Las máscaras han acompañado al ser humano desde tiempos inmemoriales. Fueron usadas en sociedades antiguas, como por ejemplo en la América precolombina para la celebración de muchos ritos y fiestas populares que aún hoy se siguen practicando en pueblos y comunidades de la zona. Qué decir de las africanas, ostentadas por brujos y hechiceros, quienes, hasta nuestros días, devienen vínculo entre los dioses y los mortales que habitan esta realidad. Tema de suyo apasionante, pensadores como Claude Levi-Strauss y Karl Jung se ocuparon de su análisis desde la óptica de sus especialidades.

Las máscaras tienen la característica de despojar a su portador de sus facciones, de minimizar las mil y un gesticulaciones que podría practicar para lucir una y sólo una, ya sea de alegría o de enojo, de pena o de alivio. Quienes las lucen, sin embargo, se tornan enigmáticos, por un momento parecen volverse poseedores de verdades conocidas por entidades de otros planos.

Han sido empleadas en actos tan disímbolos como el japonés teatro Noh –cuyas máscaras, se afirma, deben ser utilizadas únicamente por iniciados, ya que tras sus terribles semblantes se ocultan secretos inquietantes–, así como en ese circo llamado lucha libre, donde buenos y malos esconden sus rostros para enfrentarse y ofrecer a los fanáticos la posibilidad de escapar de tensiones acumuladas e identificarse con uno y otro bando. El ejemplo más cercano que tenemos es el del Santo, el Enmascarado de Plata, quien con su rostro cubierto alcanza el nivel de superhéroe que enfrenta, además de a sus contrincantes en el cuadrilátero, a locos que se quieren adueñar del mundo, a seres de otros planetas y a monstruos y entes de ultratumba. Cabría preguntarse si Rodolfo Guzmán, el ser humano que le daba vida a Santo, podría haber sido apto para realizar tales proezas sin usar la máscara que lo hizo inmortal.

III

La Máscara (Chuck Rusell, 1994), una popular película hollywoodense interpretada por el comediante Jim Carey, relata la vida de un empleado de banco gris y monótono. Por azares del destino, a sus manos llega una máscara que tiene poderes extraordinarios. Una vez que Stanley Ipkiss, nombre del protagonista, se la pone, su personalidad se transforma y es capaz de hacer y deshacer a su antojo, y su vida se vuelve un racimo de caóticas aventuras que, sin el disfraz, hubiera sido incapaz de llevar a cabo.

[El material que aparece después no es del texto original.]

-- ==== Sys2Proof/Decode.lean ====
section
/-!
DEFINITION. Words and commands. The table of commands gives no bits to any row, so no word spells a command; the engine's
own instruction words (R102, R103, R110) are decoded and encoded here for the program loader (R129) and for fetching.
-/
namespace Sys2Proof

/-- The command that a word spells by the bits of the table of commands: the table gives no row any bits, so none. -/
def decodeTableWord (_nbits _w : Nat) : Option Instr := none

/-- The instruction of an opcode (R110); none for the values that the opcode table leaves out. -/
def ofOpcode (op : Nat) (e : EngineId) (f : Form) : Option Instr :=
  match op with
  | 0x00 => some (.nop e f)
  | 0x01 => some (.mov e f)
  | 0x02 => some (.iadd e f)
  | 0x03 => some (.isub e f)
  | 0x04 => some (.imul e f)
  | 0x05 => some (.imad e f)
  | 0x06 => some (.imin e f)
  | 0x07 => some (.imax e f)
  | 0x08 => some (.umin e f)
  | 0x09 => some (.umax e f)
  | 0x0A => some (.vand e f)
  | 0x0B => some (.vor e f)
  | 0x0C => some (.vxor e f)
  | 0x0D => some (.shl e f)
  | 0x0E => some (.shr e f)
  | 0x0F => some (.sar e f)
  | 0x10 => some (.fadd e f)
  | 0x11 => some (.fsub e f)
  | 0x12 => some (.fmul e f)
  | 0x13 => some (.fma e f)
  | 0x14 => some (.fmin e f)
  | 0x15 => some (.fmax e f)
  | 0x16 => some (.fabs e f)
  | 0x17 => some (.fneg e f)
  | 0x18 => some (.ffloor e f)
  | 0x19 => some (.ffrac e f)
  | 0x1A => some (.fsat e f)
  | 0x20 => some (.hadd2 e f)
  | 0x21 => some (.hsub2 e f)
  | 0x22 => some (.hmul2 e f)
  | 0x23 => some (.hfma2 e f)
  | 0x24 => some (.hmin2 e f)
  | 0x25 => some (.hmax2 e f)
  | 0x28 => some (.i2f e f)
  | 0x29 => some (.u2f e f)
  | 0x2A => some (.f2i e f)
  | 0x2B => some (.f2if e f)
  | 0x2C => some (.f2ir e f)
  | 0x2D => some (.h2f e f)
  | 0x2E => some (.h2fh e f)
  | 0x2F => some (.f2h2 e f)
  | 0x30 => some (.iseq e f)
  | 0x31 => some (.isne e f)
  | 0x32 => some (.islt e f)
  | 0x33 => some (.isle e f)
  | 0x34 => some (.iult e f)
  | 0x35 => some (.iule e f)
  | 0x36 => some (.fseq e f)
  | 0x37 => some (.fsne e f)
  | 0x38 => some (.fslt e f)
  | 0x39 => some (.fsle e f)
  | 0x3A => some (.pand e f)
  | 0x3B => some (.por e f)
  | 0x3C => some (.pxor e f)
  | 0x3D => some (.pandn e f)
  | 0x3E => some (.pset e f)
  | 0x3F => some (.pget e f)
  | 0x40 => some (.smov e f)
  | 0x41 => some (.sadd e f)
  | 0x42 => some (.ssub e f)
  | 0x43 => some (.smul e f)
  | 0x44 => some (.sand e f)
  | 0x45 => some (.sor e f)
  | 0x46 => some (.sxor e f)
  | 0x47 => some (.sshl e f)
  | 0x48 => some (.sshr e f)
  | 0x49 => some (.ssar e f)
  | 0x4A => some (.smin e f)
  | 0x4B => some (.smax e f)
  | 0x4C => some (.sseq e f)
  | 0x4D => some (.sslt e f)
  | 0x4E => some (.ssltu e f)
  | 0x50 => some (.vlane e f)
  | 0x51 => some (.vext e f)
  | 0x52 => some (.ldc e f)
  | 0x58 => some (.bra e f)
  | 0x59 => some (.loop e f)
  | 0x5A => some (.endSpan e f)
  | 0x5B => some (.trap e f)
  | 0x60 => some (.ldv e f)
  | 0x61 => some (.stv e f)
  | 0x62 => some (.lds e f)
  | 0x63 => some (.sts e f)
  | 0x68 => some (.rcp e f)
  | 0x69 => some (.rsq e f)
  | 0x6A => some (.sqrt e f)
  | 0x6B => some (.exp2 e f)
  | 0x6C => some (.log2 e f)
  | 0x6D => some (.sinp e f)
  | 0x6E => some (.cosp e f)
  | 0x70 => some (.calq e f)
  | 0x71 => some (.smpa e f)
  | 0x72 => some (.smps e f)
  | 0x73 => some (.smpcd e f)
  | 0x74 => some (.smpd e f)
  | 0x75 => some (.ovl e f)
  | 0x76 => some (.out e f)
  | _ => none

/-- Bit 31 of a base word: the 64-bit form (R102). -/
def isLong (w : Word) : Bool := w.toNat / 2 ^ 31 % 2 == 1

/-- The fields of a base word (R102), with the immediate that follows a 64-bit form. -/
def formOfWord (w : Word) (imm : Option Word) : Form :=
  { pg := Fin.ofNat 8 (w.toNat / 2 ^ 21)
    pn := w.toNat / 2 ^ 20 % 2 == 1
    d := Fin.ofNat 64 (w.toNat / 2 ^ 14)
    a := Fin.ofNat 64 (w.toNat / 2 ^ 8)
    b := Fin.ofNat 64 (w.toNat / 2 ^ 2)
    as := w.toNat / 2 % 2 == 1
    bs := w.toNat % 2 == 1
    imm }

/-- The instruction of engine e that words spell, and how many words it takes: one, or two in the 64-bit form. None for
what raises ILLEGAL (R110), and for a 64-bit form whose second word is missing. -/
def decodeEngine (e : EngineId) (ws : List Word) : Option (Instr × Nat) :=
  match ws with
  | [] => none
  | w :: rest =>
    let op := w.toNat / 2 ^ 24 % 128
    let found (imm : Option Word) (n : Nat) : Option (Instr × Nat) :=
      match ofOpcode op e (formOfWord w imm) with
      | some i => if i.wf then some (i, n) else none
      | none => none
    if isLong w then
      match rest with
      | [] => none
      | imm :: _ => found (some imm) 2
    else found none 1

/-- The base word of an opcode and its fields (R102). -/
def wordOfForm (op : Nat) (f : Form) : Word :=
  BitVec.ofNat 32 (
    (if f.imm.isSome then 2 ^ 31 else 0) + op * 2 ^ 24 + f.pg.val * 2 ^ 21 + (if f.pn then 2 ^ 20 else 0) +
      f.d.val * 2 ^ 14 + f.a.val * 2 ^ 8 + f.b.val * 2 ^ 2 + (if f.as then 2 else 0) + (if f.bs then 1 else 0))

/-- The words of an engine instruction (R102); none for the other commands. -/
def encodeEngine (i : Instr) : Option (List Word) :=
  match i.engineForm with
  | some (op, _, f) => some (wordOfForm op f :: f.imm.toList)
  | none => none

end Sys2Proof
end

En estos momentos, aunque son los políticos quienes dictaminan el uso forzoso de las máscaras, muchos de ellos se niegan a portarlas. Probablemente no quieren sentirse uno más del montón, porque si una virtud tienen las que se emplean hoy en día, además de ser auxiliares para evitar el contagio del virus, es que estandarizan a sus usuarios y los confunden con la masa. Ricos y pobres, chicos y grandes, vemos a una legión de seres sin expresión alguna porque el cubrebocas les censura cuando menos la mitad del rostro.

La gente ha empezado a odiarlas; a la primera oportunidad se la desajustan para tomar bocanadas de aire y, obviamente, para comer. Muchas andan ya tiradas por doquier, sobre todo las desechables. Se vuelven contaminación y parte también de la pandemia; a nadie, hasta ahora, se le ha ocurrido que en breve estarán aniquilando a la fauna marina al ir a parar a las aguas de mares y océanos.

En Contagio (Steven Soderbergh, 2011), película que trata sobre una situación similar a la que se vive ahora, hay un final feliz: la obtención de la vacuna en menos de un año de iniciada la pandemia. En la vida real, a veces se dice que dicha vacuna ya está cerca y, al minuto, que tardará años en llegar. Sea como sea, el cubrebocas, esa otra máscara, es un accesorio que, al parecer, acompañará a las nuevas generaciones por un largo período de sus vidas.